I missed him already.
“He’s cold,” Bridget murmured, staring at his hand in hers. “I put a blanket on him, to try and keep him warm, but I don’t think it’s helping.”
My throat closed up so I could barely breathe. I nodded, quickly swiping away tears. I needed to stay strong for her.
I glanced over at Alex. He looked completely lost. Gone was the cocky demeanour and the general sulkiness. He looked miserable, but it was a different kind of misery. He looked back at me hopefully, like he expected me to say something that would fix this. If only I could.
I reached over to place my hand on top of Bridget’s. I could feel her trembling. She stopped stroking Henry’s hand and looked at me, but I wished she hadn’t.
Her expression was hollow, as if she was just an empty vessel. The light in her eyes was gone. She looked just like she had after Em disappeared, and the comparison made my insides shrivel up. Her eyes were dry, as if shedding tears was a pointless exercise. As if the grief was a part of her now, and she didn’t want to let go of it. That scared me. Like me, Bridget was the logical one of the family, the one endowed with the sensible gene. She was also the old soul who had it all figured out, the one who could find comfort where there was none.
But not now, not today. Today, she was broken. Today, she was suffering. And there was nothing anyone could do about it.

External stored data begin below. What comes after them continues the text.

-- ==== Sys2Proof/Machine/Dispatch.lean ====
section
/-! DEFINITION. One arm per instruction (spec/00_scope.md R2). -/

namespace Sys2Proof.Machine

/-- The effect of one decoded instruction, by the instruction rule that spec/10_state.md R40 selects. -/
def exec (i : Instr) (s : State) : Host.Outcome State Fault Refusal :=
  match i with
  | .add dst a b => Sys2Proof.Machine.execAdd dst a b s
  | .sub dst a b => Sys2Proof.Machine.execSub dst a b s
  | .mul dst a b => Sys2Proof.Machine.execMul dst a b s
  | .div dst a b => Sys2Proof.Machine.execDiv dst a b s
  | .ld addr dst => Sys2Proof.Machine.execLd addr dst s
  | .str src addr => Sys2Proof.Machine.execStr src addr s
  | .mov src dst => Sys2Proof.Machine.execMov src dst s
  | .cmp target literal => Sys2Proof.Machine.execCmp target literal s
  | .jmp cond target => Sys2Proof.Machine.execJmp cond target s

end Sys2Proof.Machine
end

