-- ==== Sys2Proof/Safety.lean ====
section
/-! DEFINITION. What counts as a safe run: the invariant of the machine, a run that completes, and the states a booted
machine can come to. -/

namespace Sys2Proof.Machine

/-- What holds of every state that boot, steps and host moves can make, whatever the program. -/
structure StateInv (s : State) : Prop where
  /-- main memory is canonical: 48 words, each listed at most once (spec/20_memory.md R61) -/
  memory : s.mem.wf = true
  /-- `PROG_LEN <= IMEM_DEPTH` (spec/00_scope.md R12) -/
  program : s.progLen ≤ Config.imemDepth
  /-- `pc` never exceeds `2^31`, so `pc + 1` never wraps when a step is enabled (spec/10_state.md R32) -/
  pcRange : s.pc.toNat ≤ 2 ^ 31
  /-- a faulting step does not pause (spec/60_exceptions.md R231) -/
  faultNotPaused : s.faultCause ≠ 0#3 → s.paused = false
  /-- `pc` stays at the faulting instruction, which lies inside the program (spec/60_exceptions.md R210) -/
  faultAtPc : s.faultCause ≠ 0#3 → s.faultPc = s.pc ∧ s.pc.toNat < s.progLen
  /-- only a completed step of trace mode pauses (spec/60_exceptions.md R231) -/
  pausedInTrace : s.paused = true → s.trace = true ∧ s.lastValid = true
  /-- before the first completed step nothing has been written since reset (spec/10_state.md R50, R210) -/
  freshIsReset : s.lastValid = false → s.regs = State.reset.regs ∧ s.mem = State.reset.mem ∧ s.pc = State.reset.pc
  /-- `LAST_WORD` is the program's word at `LAST_PC`, a legal one (spec/10_state.md R35; spec/60_exceptions.md R202) -/
  lastInProgram : s.lastValid = true →
    s.imem[s.lastPc.toNat]? = some s.lastWord ∧ ∃ i, decode s.lastWord = .ok i

/-- The run has ended, and without a fault (spec/10_state.md R44; spec/60_exceptions.md R212). -/
def Completed (s : State) : Prop := s.runState = .done

/-- `t` can be reached from `s` by steps, acknowledgments and resets, with no new load. -/
inductive Reaches (s : State) : State → Prop where
  | refl : Reaches s s
  | step {t u : State} : Reaches s t → step t = .next u → Reaches s u
  | ack {t : State} : Reaches s t → Reaches s (ack t)
  | reset {t : State} : Reaches s t → Reaches s (hostReset t)

/-- What trace mode adds taken away: the same machine in batch mode, not paused (spec/60_exceptions.md R230). -/
def batchView (s : State) : State := { s with trace := false, paused := false }

/-- `k` steps, each followed by the host's acknowledgment: a trace-mode run whose host answers every pause. -/
def runAcked : Nat → State → Host.Outcome State Fault Refusal
  | 0, s => .next s
  | k + 1, s =>
    match step s with
    | .next t => runAcked k (ack t)
    | .fault r => .fault r
    | .refused r => .refused r

end Sys2Proof.Machine
end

Memories came flooding back to me, lodging themselves in my heart like tiny splinters.
I missed my Dad every day, even now, all these years later. I was just a kid when he died, I didn’t even know him, not properly, not like a grown man came to know and appreciate the person inhabiting his father’s body.
Was it worse for Bridget, losing her Dad at her stage in life? Was it more painful, coming to know and appreciate her father for the man he was, before losing him? I didn’t know. I didn’t want to know. I knew enough to know it must be tearing her apart inside, just as it had torn me apart. Maybe grief was just grief. No ‘better’ or ‘worse.’
“He’s gone,” she whispered, nodding, as though she knew it, but she couldn’t quite make herself believe it.
I took her in my arms and rocked her slowly from side to side, and she let me. She held onto me as if I was saving her, but I felt grossly inadequate. I wasn’t saving her. I couldn’t. She would have to feel this, just like we did, and she would have to find a way through it.
All I could do was hold her.
HENRY’S KITCHEN WAS
like one of those rooms you see in museums. Unchanged since the 1950s, with no modern conveniences such as microwaves and coffee machines. Slightly dark, with café nets hanging in the windows, an old lemon yellow Formica table with chrome legs and matching chairs taking centre stage. Even though it was sizable, it was cosy in the winter, and cool in the summer. It was the heart of the home.
Yet sitting there after the doctor had left, waiting for the funeral director to come, it felt cold and empty.
Henry’s teapot, the old, dinged, aluminium one he favoured, sat on the bench. Maia had offered to make everyone tea and coffee, but there was no coffee in the house, and no one really wanted to drink tea out of his teapot without him here. It felt wrong. Not that we said that out loud. It was a chorus of ‘no thanks, I’m fine.’ Which, of course, was bullshit. We were anything but fine.
I had lost enough people in my life to know that this was the worst time. The waiting. The in-between hours. A death had occurred, but the arrangements had yet to be made. In the meantime, we were in limbo.
I remembered Vinnie and I venturing out from under the bed after Dad died, sitting outside on the back porch. We were at a loose end. Mum was inconsolable and everyone seemed to have their hands full with her. We were just kids. We didn’t know what to do with our grief, or where to put ourselves.